At the equator, the Sun is always in the southern half of the sky at this time of year, even when it's underfoot. The Sun does not make a great circle. The Sun is about 11.5 degrees south of the celestial plane at this time of year (late October). People on the equator will see the Sun rise 11.5 degrees south of east and set 11.5 degrees south of west.Let's do just that. From http://www.timeanddate.com/astronomy/ecuador/quito, the Sun rises today (October 23, 2014) at 5:55 AM at an azimuth of 101° (11° south of due east) and sets at 6:02 PM at an azimuth of 258° (12° south of due west). Note the 11° (sunrise) and 12° (sunset) offsets. Those are due to the current 11.5° declination of the Sun.

I stand corrected, and I apologize for my arrogance, especially to NTW. Damn! I was so cocksure that my logic was impeccable, despite NTW's best efforts to show me my error. There must be something wrong with my mental three-dimensional imaging. But that's no excuse. The evidence from the Quito Observatory is irrefutable. Mea culpa!

 

[NTW]

Well, this thread has gone astray but it's very interesting. I can't at all visualise what is being discussed nor how it relates to my original question, and I definitely can't tell whether NTW or klimatos is correct. But one small question re DH's comment above. I think I dimly see what you are saying re the apparent path of distant objects such as the north star. But I can't see it's a valid comparison. In effect, those distant objects appear as points on a large 'background sphere' around the Earth and hence their paths will depend on both the rotation of the Earth and the axis of that rotation in relation to the background sphere. But the sun is a different kettle of fish. The Earth revolves around the sun, the sun is not in effect part of the background sphere. Doesn't that make the relationship between earth/sun rather different from that of earth/distant object?

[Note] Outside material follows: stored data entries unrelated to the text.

-- ==== Sys2Proof/Machine/Mcast.lean ====
section
/-!
DEFINITION. Multicast: trees, delivery, and the answers a device gathers (17 R389 to R391, R461, 23 R452).
The offset stands in PH.ADDR above the 12 bits of the group number (DESIGN CHOICE, log entry 11).
-/
namespace Sys2Proof.Machine

/-- A multicast group entry. -/
def State.mgroup (s : State) (n : Nat) : MGroup := tblGet {} s.fab.groups n
/-- The tree of a version: its ports and its local bit (17 R390). -/
def MGroup.tree (e : MGroup) (ver : W32) : Option (BitVec 12 × Bool) :=
  if !e.v then none
  else if ver = e.ver then some (e.ports, e.loc)
  else if e.ov && decide (ver = e.oldVer) then some (e.oports, e.oloc)
  else none
/-- The group that a multicast packet names. -/
def mcGroup (p : Packet) : Nat := field p.addr.toNat 0 12
/-- Its offset. -/
def mcOff (p : Packet) : W64 := p.addr >>> 12
/-- The address field of a multicast: an offset that it cannot hold lies beyond every DLEN, and so does the largest one. -/
def mcAddr (group : Nat) (off : W64) : W64 :=
  BitVec.ofNat 64 (group % 2 ^ 12 + 2 ^ 12 * Nat.min (2 ^ 52 - 1) off.toNat)
/-- Plain writes at their homes that no unit of a core makes (06 R120). -/
def State.homeWrite (s : State) (cells : List (Nat × Byte × Bool)) : State :=
  let s := s.widen none (cells.map (·.1))
  (foldL (fun s l => (s.publish ((cells.filter fun c => lineOf c.1 == l).map fun c =>
    (c.1, some (c.2.1, c.2.2))) 0).1) s (linesOf (cells.map (·.1)))).flushInvals
/-- A packet's payload with its poison marks. -/
def pktBytes (p : Packet) : List (Byte × Bool) := p.data.zipIdx.map fun e => (e.1, pktMarked p e.2)
/-- Payload marks of a packet whose first byte has a given address. -/
def pktBytesAt (p : Packet) (a : Nat) : List (Byte × Bool) :=
  p.data.zipIdx.map fun e => (e.1, p.psn.getLsbD ((a + e.2) / 8 - a / 8))
/-- A member's bytes: where its entry puts them, if it may write them (17 R391, 23 R452). -/
def State.mcKeys (s : State) (e : MGroup) (p : Packet) : Option (List Nat) :=
  let c := s.ctx e.ctx.toNat
  if !e.mapv || decide (e.dlen.toNat < (mcOff p).toNat + p.data.length) || !c.exists_ || c.dead then none
  else
    let w : Who := { sec := true, core := 0, clus := 0x7F, team := 0xFFF, ctx := e.ctx.toNat, W := 0, gid := 0 }
    match globKeys s w .store (e.dst + mcOff p) p.data.length with
    | .error _ => none
    | .ok ks => some ks
/-- What a local delivery waits for: its page migrates, updates stand before it, or a peer holds one of its lines (03
R58, 04 R84, 06 R126). -/
def State.mcWait (s : State) (p : Packet) : HomeWait :=
  match (s.mgroup (mcGroup p)).tree p.aux with
  | some (_, true) =>
    match s.mcKeys (s.mgroup (mcGroup p)) p with
    | none => .go
    | some ks =>
      if ks.any s.heldKey || s.unsettled ks then .stay
      else
        match s.unowned ks with
        | some l => .want l
        | none => .go
  | _ => .go
/-- A local delivery: all of it or nothing (17 R391). -/
def State.mcDeliver (s : State) (e : MGroup) (p : Packet) : State × Bool :=
  match s.mcKeys e p with
  | none => (s, false)
  | some ks =>
    (s.homeWrite ((ks.zip (pktBytesAt p (mcOff p).toNat)).map fun x => (x.1, x.2.1, x.2.2)), true)

/-- Change a multicast whose answers are gathered. -/
def State.modMc (s : State) (id : Nat) (f : Mcast → Mcast) : State :=
  { s with fab := { s.fab with mcasts := modFirst (fun m => m.id == id) f s.fab.mcasts } }
/-- Count an answer (17 R390): sums, and the lowest failing device. -/
def Mcast.count (m : Mcast) (ok fail first : Nat) : Mcast :=
  { m with
    ok := m.ok + ok, fail := m.fail + fail
    first := if fail = 0 then m.first else Nat.min m.first first }
/-- One failure of this device. -/
def State.mcFail (s : State) (m : Mcast) : Mcast := m.count 0 1 s.myId
/-- The MCST operation's answer is in: it completes (16 R365). -/
def State.mcIssuer (s : State) (op ok fail first ver : Nat) : State :=
  match s.rid op with
  | none => s
  | some _ =>
    let s := s.modRid op fun x => { x with wrote := true, mack := (ok, fail, first, ver) }
    match s.rid op with
    | none => s
    | some o => s.ridFinish o
/-- The device's answer for a multicast: a MACK to its parent, or to its own operation. -/
def State.mcAnswer (s : State) (m : Mcast) : State :=
  match m.parent with
  | some q =>
    let n := m.ok + 2 ^ 16 * m.fail + 2 ^ 32 * m.first + 2 ^ 64 * m.ver.toNat
    s.reply q { typ := 0x24, data := leBytes 16 n }
  | none => s.mcIssuer m.op m.ok m.fail m.first m.ver.toNat
/-- Answer once every child has. -/
def State.mcCheck (s : State) (id : Nat) : State :=
  match findFirst (fun m : Mcast => m.id == id) s.fab.mcasts with
  | none => s
  | some m =>
    if m.ports.isEmpty then
      ({ s with fab := { s.fab with
        mcasts := dropFirst (fun x : Mcast => x.id == id) s.fab.mcasts } }).mcAnswer m
    else s
/-- The port can carry a copy (17 R461). -/
def State.mcUsable (s : State) (n : Nat) : Bool := (s.flink n).up && (s.flink n).nbr.isSome
/-- A copy's or the root's answer is a failure of this device (17 R461). -/
def State.mcLost (s : State) (id n : Nat) : State :=
  (s.modMc id fun m => { (s.mcFail m) with ports := m.ports.filter fun x => x != n }).mcCheck id
/-- Send the copy of one port. It counts the links crossed since the issuing device; a copy that would cross an eighth is
lost (17 R377, R380, R461). -/
def State.mcCopy (s : State) (p : Packet) (id n : Nat) : State :=
  let d := match (s.flink n).nbr with
    | some e => e.1
    | none => 0
  let q : Packet := { p with
    dst := BitVec.ofNat 10 d, cls := 0, src := BitVec.ofNat 10 s.myId, seqn := s.fab.seqn }
  if 7 ≤ p.hop.toNat then
    (({ s with fab := { s.fab with seqn := s.fab.seqn + 1 } }).uncorrectable 5 (n / 3) n q.addr (tagOf q)).mcLost id n
  else
    let r : Req := { tag := tagOf q, pkt := q, use := .mcast id n }
    ({ s with fab := { s.fab with seqn := s.fab.seqn + 1, reqs := s.fab.reqs ++ [r] } }).linkSend n q
/-- A versioned multicast at this device (17 R390, R391, R461). (DEDUCED, log entry 57.) -/
def State.mcGo (s : State) (p : Packet) (parent : Option Packet) (op : Nat) : State :=
  let e := s.mgroup (mcGroup p)
  let m : Mcast := { id := s.nextId, group := mcGroup p, ver := p.aux, parent := parent, op := op, ports := []
                     ok := 0, fail := 0, first := 0xFFFF }
  match e.tree p.aux with
  | none => (s.notice 8 0 0 (tagOf p) 1).mcAnswer (s.mcFail m)
  | some (ports, loc) =>
    let want := (upTo 12).filter fun n => ports.getLsbD n
    let live := want.filter s.mcUsable
    let dead := want.filter fun n => !s.mcUsable n
    let m := foldL (fun m _ => s.mcFail m) m dead
    let s := foldL (fun s n => s.notice 8 n 0 0 1) s.fresh dead
    let r := if loc then s.mcDeliver e p else (s, false)
    let s := r.1
    let m := if loc then (if r.2 then m.count 1 0 0 else s.mcFail m)
      else if want.isEmpty then s.mcFail m else m
    let m : Mcast := { m with ports := live }
    let s := { s with fab := { s.fab with mcasts := s.fab.mcasts ++ [m] } }
    (foldL (fun s n => s.mcCopy p m.id n) s live).mcCheck m.id
/-- The root accepts a multicast and writes its version (17 R390). -/
def State.mcRoot (s : State) (p : Packet) (parent : Option Packet) (op : Nat) : State :=
  let e := s.mgroup (mcGroup p)
  s.mcGo { p with aux := if e.v then e.ver else 0 } parent op
/-- The issuing device sends an MCST, once (16 R365, 23 R452). -/
def State.mcIssue (s : State) (o : RidOp) : State :=
  let e := s.mgroup o.group
  if o.todo.isEmpty then s
  else if !e.v then (s.modRid o.id fun x => { x with todo := [] }).mcIssuer o.id 0 1 s.myId 0
  else
    let got := s.engRead o.by_ (o.locKeys s 0 o.esz)
    let p : Packet :=
      { typ := 9, unit := BitVec.ofNat 16 (unitCode o.by_.unit), addr := mcAddr o.group o.base
        dst := e.root, data := got.map (·.b)
        ndata := flitsOf o.esz, len := BitVec.ofNat 32 o.esz, src := BitVec.ofNat 10 s.myId
        psn := psnMarks o.base.toNat (got.map (·.psn)) }
    let sent (s : State) : State := (s.ridPsn o (gotPsn got)).modRid o.id fun x => { x with todo := [] }
    if e.root.toNat ≠ s.myId then (sent s).request p (.mroot o.id)
    else
      match s.mcWait { p with aux := e.ver } with
      | .stay => s
      | .want l => s.getLine (unitCode o.by_.unit) l true
      | .go => (sent s).mcRoot p none o.id

end Sys2Proof.Machine
end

The sun is a very bright celestial body, and with a large disk, perceptible to the unaided eye. But it's just -with the Moon and the planets- another celestial body that 'wanders through the skies'. That's the only difference with the stars, that have -save for a small 'proper motion' measurable in some- fixed positions in the celestial sphere. On the other hand, the sun, the moon and the planets have variable positions, as their equatorial coordinates change constantly.

Of course, we don't live in a geocentric universe, but it is a useful way of visualizing those things.

Having said that, I feel happy that klimatos has finally understood the problem of the sun's apparent path... Thanks, klimatos...!

 

[Irol]

Not buying this. I mean, yes I understand the angle, but the sun feels week in late fall, winter and early spring.
What evidence do I have to support this? Well, the average UV index in the summer is around 8 or 9 during peak times...
And in the winter the average UV index is around 1 or 2 during peak times of the day as well.

Also, one can lay on a blanket in summer and get "flat on" diret rays.
Are you saying one can get more of a sun tan in the winter by standing outside for a half hour in 32 degree weather with a 1 UV index?
Or would I get more of a suntan laying on a blanket on a 90 degree day with full 9 or so on UV index?

Hope this helps,

From October to May, here in Canada at least, there is actually less uvb in the sun's radiation. UVB is the "burning ray" .
as for your tanning question, uvb kick starts the tanning process by causing melanocytes to start producing melanin. as it absorbs into surrounding skin cells ,uva oxidizes the melanin turning your skin brown. So "tanning" in the winter would be a much longer process, as you would not be producing melanin, just browning the melanin already in your skin. Although UVA can burn you in large quantities, ski burn is more likely from elements such as cold and wind. along with the dryer winter air.
a uv index of 1 or 2 is ideal exposure times,( about a 95% uva and 5%uvb) ... A Uv index of 9?! cover up, burning would be likely.